** What is needed **
Search the listing below for the line containing "(spKey c o) n". From there through the line containing "(R18, R190). -/", transcribe every line exactly, both ends included.

** Records for this task **
════════════════════

-- ==== Sys2Proof/Machine/State.lean ====
section
/-! DEFINITION. The state of one NX840 package: everything the spec gives the machine, as plain data (INVENTORY.md
lists it with the rules), and the machine right after package reset. Sparse tables (`Tab`) hold what is indexed by a
number; an absent key stands for the reset record. Fields that are the model's own (the agenda, the store-order and
free-value counters, the time of the package) say so. -/

namespace Sys2Proof.Machine

/-- Bytes by address, in one canonical form: addresses rise strictly and no listed byte is 0; an unlisted byte reads
0 (log 2: the spec gives no contents after reset). -/
abbrev Memory := List Host.Cell

/-- Why a run stops with a fault. -/
inductive Fault where
  /-- Raised by `step` when the agenda names a thread slot that the package does not have (R51: 0 to 16,383); the
  agenda is the model's own, so this is safe. -/
  | noSubject
  deriving DecidableEq, Repr

/-- Why a run stops with a refusal. -/
inductive Refusal where
  /-- Raised by `exec` for an instruction that has no meaning yet; safe. -/
  | notModelled (mnemonic : String)
  deriving DecidableEq, Repr

/-- Privilege levels (R17), coded 0b00, 0b10, 0b11 (R36). -/
inductive Priv where
  | user
  | sup
  | hyp
  deriving DecidableEq, Repr

/-- Slot states (R52). -/
inductive SlotState where
  | free
  | ready
  | parked
  | dropped
  | stopped
  deriving DecidableEq, Repr

/-- A location where bytes have their home (R175, R228): a byte of memory by its key (own device memory by its
package-local offset, peer memory at 2^48 + PKG·2^40 + offset, host memory at 2^55 + address: R364), a byte of a
core's scratchpad, or an entry of a near-counter file. -/
inductive Loc where
  | mem (key : Nat)
  | spad (core off : Nat)
  | near (core entry : Nat)
  deriving DecidableEq, Repr

/-- How the effect of the last word ended; the model's own, read by the bundle's composition (R22-R24). -/
inductive Ended where
  /-- The word took its effect. -/
  | done
  /-- The thread issues nothing and the bundle is issued again (R52 held). -/
  | held
  /-- A precise trap (R24, R82). -/
  | trapped (cause : Nat) (val : Word)
  /-- The thread parked (R53). -/
  | parked
  /-- The thread dropped, with a page request posted (R53). -/
  | dropped
  deriving DecidableEq, Repr

/-- Kinds of access (R287). -/
inductive Acc where
  | load
  | store
  | fetch
  deriving DecidableEq, Repr

/-- What an operation at a home does to a word of memory: a plain store, or a RED, AMO or scatter-add (R133, R254). -/
inductive Rmw where
  | put
  | add
  | and
  | or
  | xor
  | min
  | max
  | minu
  | maxu
  | swap
  | cas
  | fadd
  deriving DecidableEq, Repr

/-- A long result that is not yet written (R58). -/
inductive LongRes where
  /-- The operation has not been performed at its home. -/
  | waiting
  /-- The value is known and arrives next. -/
  | ready (v : Word)
  /-- The register is written; the entry stands until its window ends (R58). -/
  | written
  /-- The read met an uncorrectable error, or is unreachable or refused: a trap of cause `cause % 64` with the data
  address; for a counter fault `cause / 64` is the reason (R59, R177, R363). -/
  | failed (cause : Nat) (addr : Word)
  deriving DecidableEq, Repr

/-- A pending long result of a thread: destination, bundles left in its window, outcome, bundle address (R58, R59). -/
structure Long where
  d : Nat
  left : Nat
  res : LongRes
  pc : Word
  deriving DecidableEq, Repr

/-- The address form of a store as issued (R64, R128, R132). -/
inductive Space where
  /-- Virtual address, translated. -/
  | global
  /-- Offset in the issuing core's scratchpad. -/
  | scratch
  /-- A group member's scratchpad by rank and offset (R128). -/
  | peer
  /-- An address of the near window (R176). -/
  | near
  deriving DecidableEq, Repr

/-- Translation caches (R291). -/
inductive TCache where
  | core (n : Nat)
  | gather (n : Nat)
  | bench (n : Nat)
  deriving DecidableEq, Repr

/-- A cached combined translation of one 4 KiB page, with its tags and the page-table lines it was built from
(R291, R292). -/
structure TEntry where
  cache : TCache
  vmid : Nat
  asid : Nat
  glob : Bool
  mode1 : Nat
  mode2 : Nat
  host : Bool
  vpn : Nat
  gpn : Nat
  ppn : Nat
  /-- Permission of the first stage: R, W, X, U, D. -/
  r1 : Bool
  w1 : Bool
  x1 : Bool
  u1 : Bool
  d1 : Bool
  /-- Permission of the second stage: R, W, X, D. -/
  r2 : Bool
  w2 : Bool
  x2 : Bool
  d2 : Bool
  pbmt : Nat
  lines : List Nat
  /-- Level of the first-stage leaf, whose page the entry is a part of. -/
  lvl1 : Nat := 0
  /-- The second-stage leaves used: level, and the guest physical page of that level which it maps. -/
  gmaps : List (Nat × Nat) := []
  deriving DecidableEq, Repr

/-- A walk-cache entry (R291): where the walk of an address goes on after the non-leaf entries read, with its tags. -/
structure WEntry where
  bench : Nat
  /-- Stage: false first, true second. -/
  second : Bool
  vmid : Nat
  asid : Nat := 0
  glob : Bool := false
  mode1 : Nat := 0
  mode2 : Nat
  host : Bool := false
  /-- Level of the table that the entry names. -/
  lvl : Nat
  /-- The address bits above what that table maps. -/
  tag : Nat
  base : Nat
  lines : List Nat
  gmaps : List (Nat × Nat) := []
  deriving DecidableEq, Repr
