/-- Do two runs of bytes overlap, or lie in one line of a peer package, whose operations of one thread are performed in program
order (R366)? -/
def clash (a : Loc) (n : Nat) (b : Loc) (m : Nat) : Bool :=
  overlap a n b m || (match a, b with | .mem x, .mem y => isPeer x && x / 128 == y / 128 | _, _ => false)

/-- `n` bytes at a home, as a number. A near counter is read whole. -/
def rdLoc (s : State) (l : Loc) (n : Nat) : Nat :=
  match l with
  | .mem k => mrd s.mem k n
  | .spad c o => mrd s.spads (spKey c o) n
  | .near c e => (tget s.near (c * 256 + e) 0).toNat % 2 ^ (8 * n)

/-- Does a run of bytes touch an uncorrectable error? -/
def poisoned (s : State) (l : Loc) (n : Nat) : Bool := s.poison.any fun u => overlap u 8 l n

/-! ### Home slices and scopes (R18, R306) -/

/-- The core number of tile `i` of the quadrant next to a stack (R306). -/
def quadTile (stack i : Nat) : Nat :=
  stack / 4 * 256 + (8 * (stack % 4 / 2) + i / 8) * 16 + 8 * (stack % 2) + i % 8

/-- Home slice of a package-local offset (R306). -/
def homeSlice (s : State) (off : Nat) : Nat :=
  let g := granule s (off / 2 ^ 30)
  let h := Config.sliceHash g.mode g.unit (off / 128)
  match g.mode with
  | 0 => h % 1024
  | 1 => g.unit % 4 * 256 + h % 256
  | 2 => quadTile (g.unit % 16) (h % 64)
  | _ => quadTile (g.unit % 16) (off / 2 ^ 12 % 64)

/-- The narrowest scope that contains a home, seen from a core (R18, R190). -/
def homeScope (s : State) (core : Nat) (l : Loc) : Nat :=
  let tile (c : Nat) : Nat := if benchOf c = benchOf core then 2 else if dieOf c = dieOf core then 3 else 4
  match l with
  | .near c _ => if c = core then 1 else tile c
  | .spad c _ => if c = core then 1 else tile c
  | .mem k => if isHost k then 6 else if isPeer k then 5 else tile (homeSlice s k)

/-- The home slice of a peer line in its package (log 7). -/
def peerSlice (key : Nat) : Nat := Config.sliceHash 4 (pkgOf key) (key / 128) % 1024

/-- The waiter table of a home (R175): which one, and how many entries it has. A peer-memory counter has the table of its
peer slice (R193). -/
def tableOf (s : State) (l : Loc) : Nat × Nat :=
  match l with
  | .near c _ => (c, 64)
  | .spad c _ => (c, 64)
  | .mem k => if isPeer k then (4096 + pkgOf k * 1024 + peerSlice k, 1024) else (2048 + homeSlice s k, 1024)

/-- Entries listed in the table of a home: waiters and arms (R193). -/
def tableUse (s : State) (l : Loc) : Nat :=
  let t := (tableOf s l).1
  (s.waiters.filter fun w => (tableOf s w.2).1 = t).length + (s.arms.filter fun a => (tableOf s a.loc).1 = t).length

def tableFull (s : State) (l : Loc) : Bool := (tableOf s l).2 ≤ tableUse s l

/-! ### Waking (R180, R191, R194) -/

/-- Is a threshold met by a value (R180)? -/
def met (v t : Word) : Bool := !(v - t).msb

════════════════════

** The completed task **
  | .spad c o => mrd s.spads (spKey c o) n
  | .near c e => (tget s.near (c * 256 + e) 0).toNat % 2 ^ (8 * n)

/-- Does a run of bytes touch an uncorrectable error? -/
def poisoned (s : State) (l : Loc) (n : Nat) : Bool := s.poison.any fun u => overlap u 8 l n

/-! ### Home slices and scopes (R18, R306) -/

/-- The core number of tile `i` of the quadrant next to a stack (R306). -/
def quadTile (stack i : Nat) : Nat :=
  stack / 4 * 256 + (8 * (stack % 4 / 2) + i / 8) * 16 + 8 * (stack % 2) + i % 8

/-- Home slice of a package-local offset (R306). -/
def homeSlice (s : State) (off : Nat) : Nat :=
  let g := granule s (off / 2 ^ 30)
  let h := Config.sliceHash g.mode g.unit (off / 128)
  match g.mode with
  | 0 => h % 1024
  | 1 => g.unit % 4 * 256 + h % 256
  | 2 => quadTile (g.unit % 16) (h % 64)
  | _ => quadTile (g.unit % 16) (off / 2 ^ 12 % 64)

/-- The narrowest scope that contains a home, seen from a core (R18, R190). -/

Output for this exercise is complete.